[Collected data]
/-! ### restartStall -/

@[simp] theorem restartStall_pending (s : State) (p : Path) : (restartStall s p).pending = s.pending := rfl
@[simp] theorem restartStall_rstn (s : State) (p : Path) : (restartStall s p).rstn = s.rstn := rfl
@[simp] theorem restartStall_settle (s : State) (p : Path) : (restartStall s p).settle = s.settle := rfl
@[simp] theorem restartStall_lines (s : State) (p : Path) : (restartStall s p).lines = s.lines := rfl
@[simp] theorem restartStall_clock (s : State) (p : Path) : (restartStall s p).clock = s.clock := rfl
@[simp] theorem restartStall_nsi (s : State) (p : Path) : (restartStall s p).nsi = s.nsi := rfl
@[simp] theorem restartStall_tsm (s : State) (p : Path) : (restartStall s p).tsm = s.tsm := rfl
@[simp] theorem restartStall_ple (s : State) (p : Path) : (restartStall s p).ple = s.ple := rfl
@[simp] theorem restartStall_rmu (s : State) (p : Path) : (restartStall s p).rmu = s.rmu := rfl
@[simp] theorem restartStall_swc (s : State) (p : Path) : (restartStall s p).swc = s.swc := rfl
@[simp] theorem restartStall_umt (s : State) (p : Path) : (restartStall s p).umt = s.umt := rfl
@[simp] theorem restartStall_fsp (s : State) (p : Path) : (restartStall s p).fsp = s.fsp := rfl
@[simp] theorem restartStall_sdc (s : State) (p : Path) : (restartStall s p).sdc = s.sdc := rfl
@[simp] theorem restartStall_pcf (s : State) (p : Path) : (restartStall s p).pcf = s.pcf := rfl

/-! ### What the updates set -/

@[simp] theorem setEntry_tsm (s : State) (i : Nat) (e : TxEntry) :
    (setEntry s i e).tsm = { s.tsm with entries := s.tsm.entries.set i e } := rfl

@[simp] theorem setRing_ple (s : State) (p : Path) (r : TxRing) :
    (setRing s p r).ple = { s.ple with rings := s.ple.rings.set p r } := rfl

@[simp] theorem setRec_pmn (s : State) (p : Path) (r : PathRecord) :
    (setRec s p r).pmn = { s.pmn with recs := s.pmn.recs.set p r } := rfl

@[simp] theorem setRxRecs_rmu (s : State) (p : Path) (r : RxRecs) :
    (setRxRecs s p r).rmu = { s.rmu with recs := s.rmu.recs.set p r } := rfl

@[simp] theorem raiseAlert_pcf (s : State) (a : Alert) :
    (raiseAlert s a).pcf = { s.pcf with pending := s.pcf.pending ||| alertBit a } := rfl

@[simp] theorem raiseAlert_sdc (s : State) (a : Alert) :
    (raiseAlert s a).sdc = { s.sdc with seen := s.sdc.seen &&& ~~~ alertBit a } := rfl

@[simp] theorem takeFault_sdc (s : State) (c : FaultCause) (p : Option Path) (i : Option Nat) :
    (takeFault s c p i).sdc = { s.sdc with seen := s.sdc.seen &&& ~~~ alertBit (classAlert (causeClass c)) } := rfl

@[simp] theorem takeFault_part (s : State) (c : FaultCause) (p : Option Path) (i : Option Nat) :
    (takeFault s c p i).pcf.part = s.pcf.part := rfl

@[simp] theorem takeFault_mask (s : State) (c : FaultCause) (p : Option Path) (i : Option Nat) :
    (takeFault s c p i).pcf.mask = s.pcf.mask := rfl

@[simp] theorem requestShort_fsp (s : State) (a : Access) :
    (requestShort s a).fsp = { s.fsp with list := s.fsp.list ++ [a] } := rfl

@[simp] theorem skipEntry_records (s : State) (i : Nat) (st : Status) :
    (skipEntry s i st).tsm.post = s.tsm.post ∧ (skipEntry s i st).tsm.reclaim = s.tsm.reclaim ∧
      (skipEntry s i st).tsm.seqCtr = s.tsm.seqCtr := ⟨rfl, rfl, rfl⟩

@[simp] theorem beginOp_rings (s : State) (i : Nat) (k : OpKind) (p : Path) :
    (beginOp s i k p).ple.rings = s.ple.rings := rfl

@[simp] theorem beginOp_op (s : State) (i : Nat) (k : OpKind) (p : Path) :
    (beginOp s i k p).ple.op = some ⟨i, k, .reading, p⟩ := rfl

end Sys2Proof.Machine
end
---
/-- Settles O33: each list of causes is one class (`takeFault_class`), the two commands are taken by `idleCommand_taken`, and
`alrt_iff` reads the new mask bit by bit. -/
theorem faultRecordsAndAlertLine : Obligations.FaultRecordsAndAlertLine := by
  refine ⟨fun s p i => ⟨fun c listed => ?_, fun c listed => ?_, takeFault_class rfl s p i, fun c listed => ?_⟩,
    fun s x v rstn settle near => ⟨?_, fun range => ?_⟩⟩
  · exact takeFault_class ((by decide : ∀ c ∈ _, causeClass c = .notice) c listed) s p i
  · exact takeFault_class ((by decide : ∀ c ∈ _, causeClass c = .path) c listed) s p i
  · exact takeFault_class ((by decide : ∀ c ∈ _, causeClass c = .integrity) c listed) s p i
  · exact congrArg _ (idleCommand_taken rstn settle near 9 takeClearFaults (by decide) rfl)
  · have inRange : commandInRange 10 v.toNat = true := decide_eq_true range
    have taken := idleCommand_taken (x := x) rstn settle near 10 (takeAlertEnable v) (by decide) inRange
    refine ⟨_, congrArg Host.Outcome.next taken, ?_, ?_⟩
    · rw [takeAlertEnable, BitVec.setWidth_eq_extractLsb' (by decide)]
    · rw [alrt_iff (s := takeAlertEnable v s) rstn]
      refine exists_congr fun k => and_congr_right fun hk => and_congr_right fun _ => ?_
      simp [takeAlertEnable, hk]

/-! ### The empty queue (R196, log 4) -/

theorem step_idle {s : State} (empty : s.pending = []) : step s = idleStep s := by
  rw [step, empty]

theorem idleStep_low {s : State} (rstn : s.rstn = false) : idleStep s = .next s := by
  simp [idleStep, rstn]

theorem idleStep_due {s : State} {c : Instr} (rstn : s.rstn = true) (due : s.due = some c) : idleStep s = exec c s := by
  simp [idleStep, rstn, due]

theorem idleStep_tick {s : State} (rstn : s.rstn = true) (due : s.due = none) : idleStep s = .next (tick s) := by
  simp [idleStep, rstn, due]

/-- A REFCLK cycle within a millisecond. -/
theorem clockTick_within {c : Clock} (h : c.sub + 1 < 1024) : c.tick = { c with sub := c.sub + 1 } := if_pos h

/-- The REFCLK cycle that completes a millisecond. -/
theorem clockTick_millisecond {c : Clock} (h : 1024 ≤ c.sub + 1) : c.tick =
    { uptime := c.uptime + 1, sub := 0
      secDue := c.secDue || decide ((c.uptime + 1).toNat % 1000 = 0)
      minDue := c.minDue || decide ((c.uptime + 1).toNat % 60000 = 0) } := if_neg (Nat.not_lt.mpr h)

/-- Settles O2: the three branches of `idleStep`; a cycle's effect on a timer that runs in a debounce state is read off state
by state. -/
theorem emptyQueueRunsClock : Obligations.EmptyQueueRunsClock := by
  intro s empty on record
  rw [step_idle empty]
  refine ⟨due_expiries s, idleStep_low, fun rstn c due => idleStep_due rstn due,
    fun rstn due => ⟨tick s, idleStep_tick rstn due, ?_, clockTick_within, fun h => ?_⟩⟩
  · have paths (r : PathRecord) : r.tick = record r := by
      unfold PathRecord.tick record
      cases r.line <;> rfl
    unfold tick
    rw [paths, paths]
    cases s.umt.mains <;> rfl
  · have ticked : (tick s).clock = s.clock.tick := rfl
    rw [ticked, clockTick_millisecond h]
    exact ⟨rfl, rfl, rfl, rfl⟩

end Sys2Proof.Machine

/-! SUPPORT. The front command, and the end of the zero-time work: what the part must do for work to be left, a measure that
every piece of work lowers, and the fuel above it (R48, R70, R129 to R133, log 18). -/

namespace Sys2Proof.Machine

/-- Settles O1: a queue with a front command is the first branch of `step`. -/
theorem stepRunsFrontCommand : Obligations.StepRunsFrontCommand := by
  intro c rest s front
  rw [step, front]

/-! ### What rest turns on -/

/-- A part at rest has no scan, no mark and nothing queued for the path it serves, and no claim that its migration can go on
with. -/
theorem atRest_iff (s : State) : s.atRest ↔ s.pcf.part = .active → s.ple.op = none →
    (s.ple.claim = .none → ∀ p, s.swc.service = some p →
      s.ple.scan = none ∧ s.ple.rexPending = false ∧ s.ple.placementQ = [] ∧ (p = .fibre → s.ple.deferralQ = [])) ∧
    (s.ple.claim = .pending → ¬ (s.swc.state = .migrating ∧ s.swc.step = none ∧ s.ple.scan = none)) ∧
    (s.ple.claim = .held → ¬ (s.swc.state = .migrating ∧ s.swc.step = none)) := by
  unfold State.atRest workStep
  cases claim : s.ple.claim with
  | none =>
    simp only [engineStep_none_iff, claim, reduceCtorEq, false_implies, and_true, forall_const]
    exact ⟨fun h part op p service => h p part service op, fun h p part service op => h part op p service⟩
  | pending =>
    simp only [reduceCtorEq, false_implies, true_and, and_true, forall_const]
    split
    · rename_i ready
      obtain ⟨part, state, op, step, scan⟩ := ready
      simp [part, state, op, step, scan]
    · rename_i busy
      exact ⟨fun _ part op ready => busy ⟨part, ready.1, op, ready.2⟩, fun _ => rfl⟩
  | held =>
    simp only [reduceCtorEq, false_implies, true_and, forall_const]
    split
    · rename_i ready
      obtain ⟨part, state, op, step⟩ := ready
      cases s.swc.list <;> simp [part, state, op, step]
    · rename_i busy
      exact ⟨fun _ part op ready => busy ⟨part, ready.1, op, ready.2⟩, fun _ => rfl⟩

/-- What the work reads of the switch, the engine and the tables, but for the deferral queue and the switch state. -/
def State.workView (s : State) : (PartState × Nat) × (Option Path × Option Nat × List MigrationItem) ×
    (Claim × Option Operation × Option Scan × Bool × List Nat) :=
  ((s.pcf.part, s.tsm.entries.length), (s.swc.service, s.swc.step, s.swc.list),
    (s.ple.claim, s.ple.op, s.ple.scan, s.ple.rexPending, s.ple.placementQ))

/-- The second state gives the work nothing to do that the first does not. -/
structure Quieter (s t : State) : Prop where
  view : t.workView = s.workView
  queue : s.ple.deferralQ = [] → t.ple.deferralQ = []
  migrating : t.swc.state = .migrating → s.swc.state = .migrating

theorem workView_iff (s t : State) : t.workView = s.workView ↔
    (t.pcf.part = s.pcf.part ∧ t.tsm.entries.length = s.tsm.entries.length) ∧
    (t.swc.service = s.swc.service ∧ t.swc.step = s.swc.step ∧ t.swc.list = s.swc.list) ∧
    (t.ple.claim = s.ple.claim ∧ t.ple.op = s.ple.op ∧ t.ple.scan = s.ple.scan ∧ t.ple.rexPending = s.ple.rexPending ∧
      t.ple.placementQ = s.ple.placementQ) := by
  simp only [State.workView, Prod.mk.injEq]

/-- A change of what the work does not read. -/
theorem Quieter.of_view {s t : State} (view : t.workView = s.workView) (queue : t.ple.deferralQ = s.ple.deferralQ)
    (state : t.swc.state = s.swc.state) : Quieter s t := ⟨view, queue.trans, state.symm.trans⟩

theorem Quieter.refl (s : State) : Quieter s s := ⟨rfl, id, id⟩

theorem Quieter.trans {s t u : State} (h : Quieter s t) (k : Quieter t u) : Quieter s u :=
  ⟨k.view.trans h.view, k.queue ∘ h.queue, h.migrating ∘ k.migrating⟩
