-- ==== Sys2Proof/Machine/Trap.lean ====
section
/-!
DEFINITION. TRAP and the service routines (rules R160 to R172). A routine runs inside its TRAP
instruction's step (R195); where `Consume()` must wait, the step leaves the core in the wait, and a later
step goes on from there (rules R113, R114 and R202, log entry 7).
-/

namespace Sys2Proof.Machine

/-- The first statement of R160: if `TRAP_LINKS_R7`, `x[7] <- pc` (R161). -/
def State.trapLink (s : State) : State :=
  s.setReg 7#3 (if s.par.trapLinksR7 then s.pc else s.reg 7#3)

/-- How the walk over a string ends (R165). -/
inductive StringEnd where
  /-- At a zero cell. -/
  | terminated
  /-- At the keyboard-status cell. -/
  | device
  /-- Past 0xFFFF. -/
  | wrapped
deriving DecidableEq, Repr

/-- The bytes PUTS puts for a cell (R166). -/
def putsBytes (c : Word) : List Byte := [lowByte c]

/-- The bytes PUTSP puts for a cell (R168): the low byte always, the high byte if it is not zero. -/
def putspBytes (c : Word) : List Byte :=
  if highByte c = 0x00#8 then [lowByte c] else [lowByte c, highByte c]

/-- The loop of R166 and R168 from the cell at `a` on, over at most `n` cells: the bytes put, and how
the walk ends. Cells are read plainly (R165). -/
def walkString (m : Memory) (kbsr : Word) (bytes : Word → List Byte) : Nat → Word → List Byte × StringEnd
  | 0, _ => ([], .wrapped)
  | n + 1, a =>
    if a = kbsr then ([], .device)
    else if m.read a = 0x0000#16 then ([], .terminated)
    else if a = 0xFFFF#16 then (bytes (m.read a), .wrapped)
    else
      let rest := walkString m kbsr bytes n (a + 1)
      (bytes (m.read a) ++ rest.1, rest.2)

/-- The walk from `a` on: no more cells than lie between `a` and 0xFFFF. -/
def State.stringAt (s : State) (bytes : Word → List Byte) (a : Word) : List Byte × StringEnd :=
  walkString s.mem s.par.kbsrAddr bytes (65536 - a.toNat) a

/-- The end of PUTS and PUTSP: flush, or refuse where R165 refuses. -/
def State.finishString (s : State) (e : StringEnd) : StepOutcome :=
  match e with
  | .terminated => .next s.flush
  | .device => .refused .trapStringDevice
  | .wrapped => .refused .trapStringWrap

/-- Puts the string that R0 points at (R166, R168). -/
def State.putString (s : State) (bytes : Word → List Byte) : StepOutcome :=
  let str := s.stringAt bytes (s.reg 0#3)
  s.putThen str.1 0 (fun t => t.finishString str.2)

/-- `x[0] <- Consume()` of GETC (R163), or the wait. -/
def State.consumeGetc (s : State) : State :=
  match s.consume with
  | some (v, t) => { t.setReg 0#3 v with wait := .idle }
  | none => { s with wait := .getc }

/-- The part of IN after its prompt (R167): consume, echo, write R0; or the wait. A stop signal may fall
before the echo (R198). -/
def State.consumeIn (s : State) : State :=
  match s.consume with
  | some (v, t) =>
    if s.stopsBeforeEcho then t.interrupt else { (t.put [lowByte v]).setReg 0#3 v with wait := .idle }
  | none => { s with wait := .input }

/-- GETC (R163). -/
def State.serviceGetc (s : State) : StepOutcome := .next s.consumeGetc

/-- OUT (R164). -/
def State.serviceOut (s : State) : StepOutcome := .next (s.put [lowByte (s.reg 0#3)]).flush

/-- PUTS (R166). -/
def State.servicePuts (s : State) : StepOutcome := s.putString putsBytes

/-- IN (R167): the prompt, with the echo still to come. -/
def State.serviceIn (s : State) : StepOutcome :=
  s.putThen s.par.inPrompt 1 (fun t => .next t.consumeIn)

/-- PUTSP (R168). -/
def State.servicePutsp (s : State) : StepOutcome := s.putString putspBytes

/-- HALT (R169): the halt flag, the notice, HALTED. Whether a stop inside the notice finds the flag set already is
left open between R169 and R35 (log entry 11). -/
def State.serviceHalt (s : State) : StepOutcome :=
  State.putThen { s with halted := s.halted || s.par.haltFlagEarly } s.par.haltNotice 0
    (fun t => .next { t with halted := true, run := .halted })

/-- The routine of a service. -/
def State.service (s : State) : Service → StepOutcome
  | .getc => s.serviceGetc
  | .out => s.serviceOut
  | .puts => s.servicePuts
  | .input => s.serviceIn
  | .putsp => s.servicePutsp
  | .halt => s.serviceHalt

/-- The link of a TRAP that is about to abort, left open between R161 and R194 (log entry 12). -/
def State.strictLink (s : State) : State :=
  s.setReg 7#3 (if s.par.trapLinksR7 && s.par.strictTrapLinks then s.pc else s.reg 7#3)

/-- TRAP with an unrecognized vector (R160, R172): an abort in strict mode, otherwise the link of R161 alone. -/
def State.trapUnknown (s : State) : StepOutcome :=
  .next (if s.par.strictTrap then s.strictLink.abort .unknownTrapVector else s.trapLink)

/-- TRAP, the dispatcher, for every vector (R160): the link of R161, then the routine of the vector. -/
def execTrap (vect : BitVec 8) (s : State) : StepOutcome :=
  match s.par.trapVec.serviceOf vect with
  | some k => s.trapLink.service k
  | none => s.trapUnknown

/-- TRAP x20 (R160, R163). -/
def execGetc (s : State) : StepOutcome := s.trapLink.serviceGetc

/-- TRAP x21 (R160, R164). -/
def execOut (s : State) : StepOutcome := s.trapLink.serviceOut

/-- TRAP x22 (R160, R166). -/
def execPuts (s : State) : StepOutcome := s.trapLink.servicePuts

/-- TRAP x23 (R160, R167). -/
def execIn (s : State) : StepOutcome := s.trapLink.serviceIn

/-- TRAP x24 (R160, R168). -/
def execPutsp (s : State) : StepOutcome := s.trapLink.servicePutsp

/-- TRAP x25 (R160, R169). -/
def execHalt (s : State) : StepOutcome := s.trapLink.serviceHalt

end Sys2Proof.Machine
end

EXERCISE DIRECTIONS: Across the entries, how many lines contain "takeAlertEnable"? Reply with the number only.

RESULT OF THE TASK: 4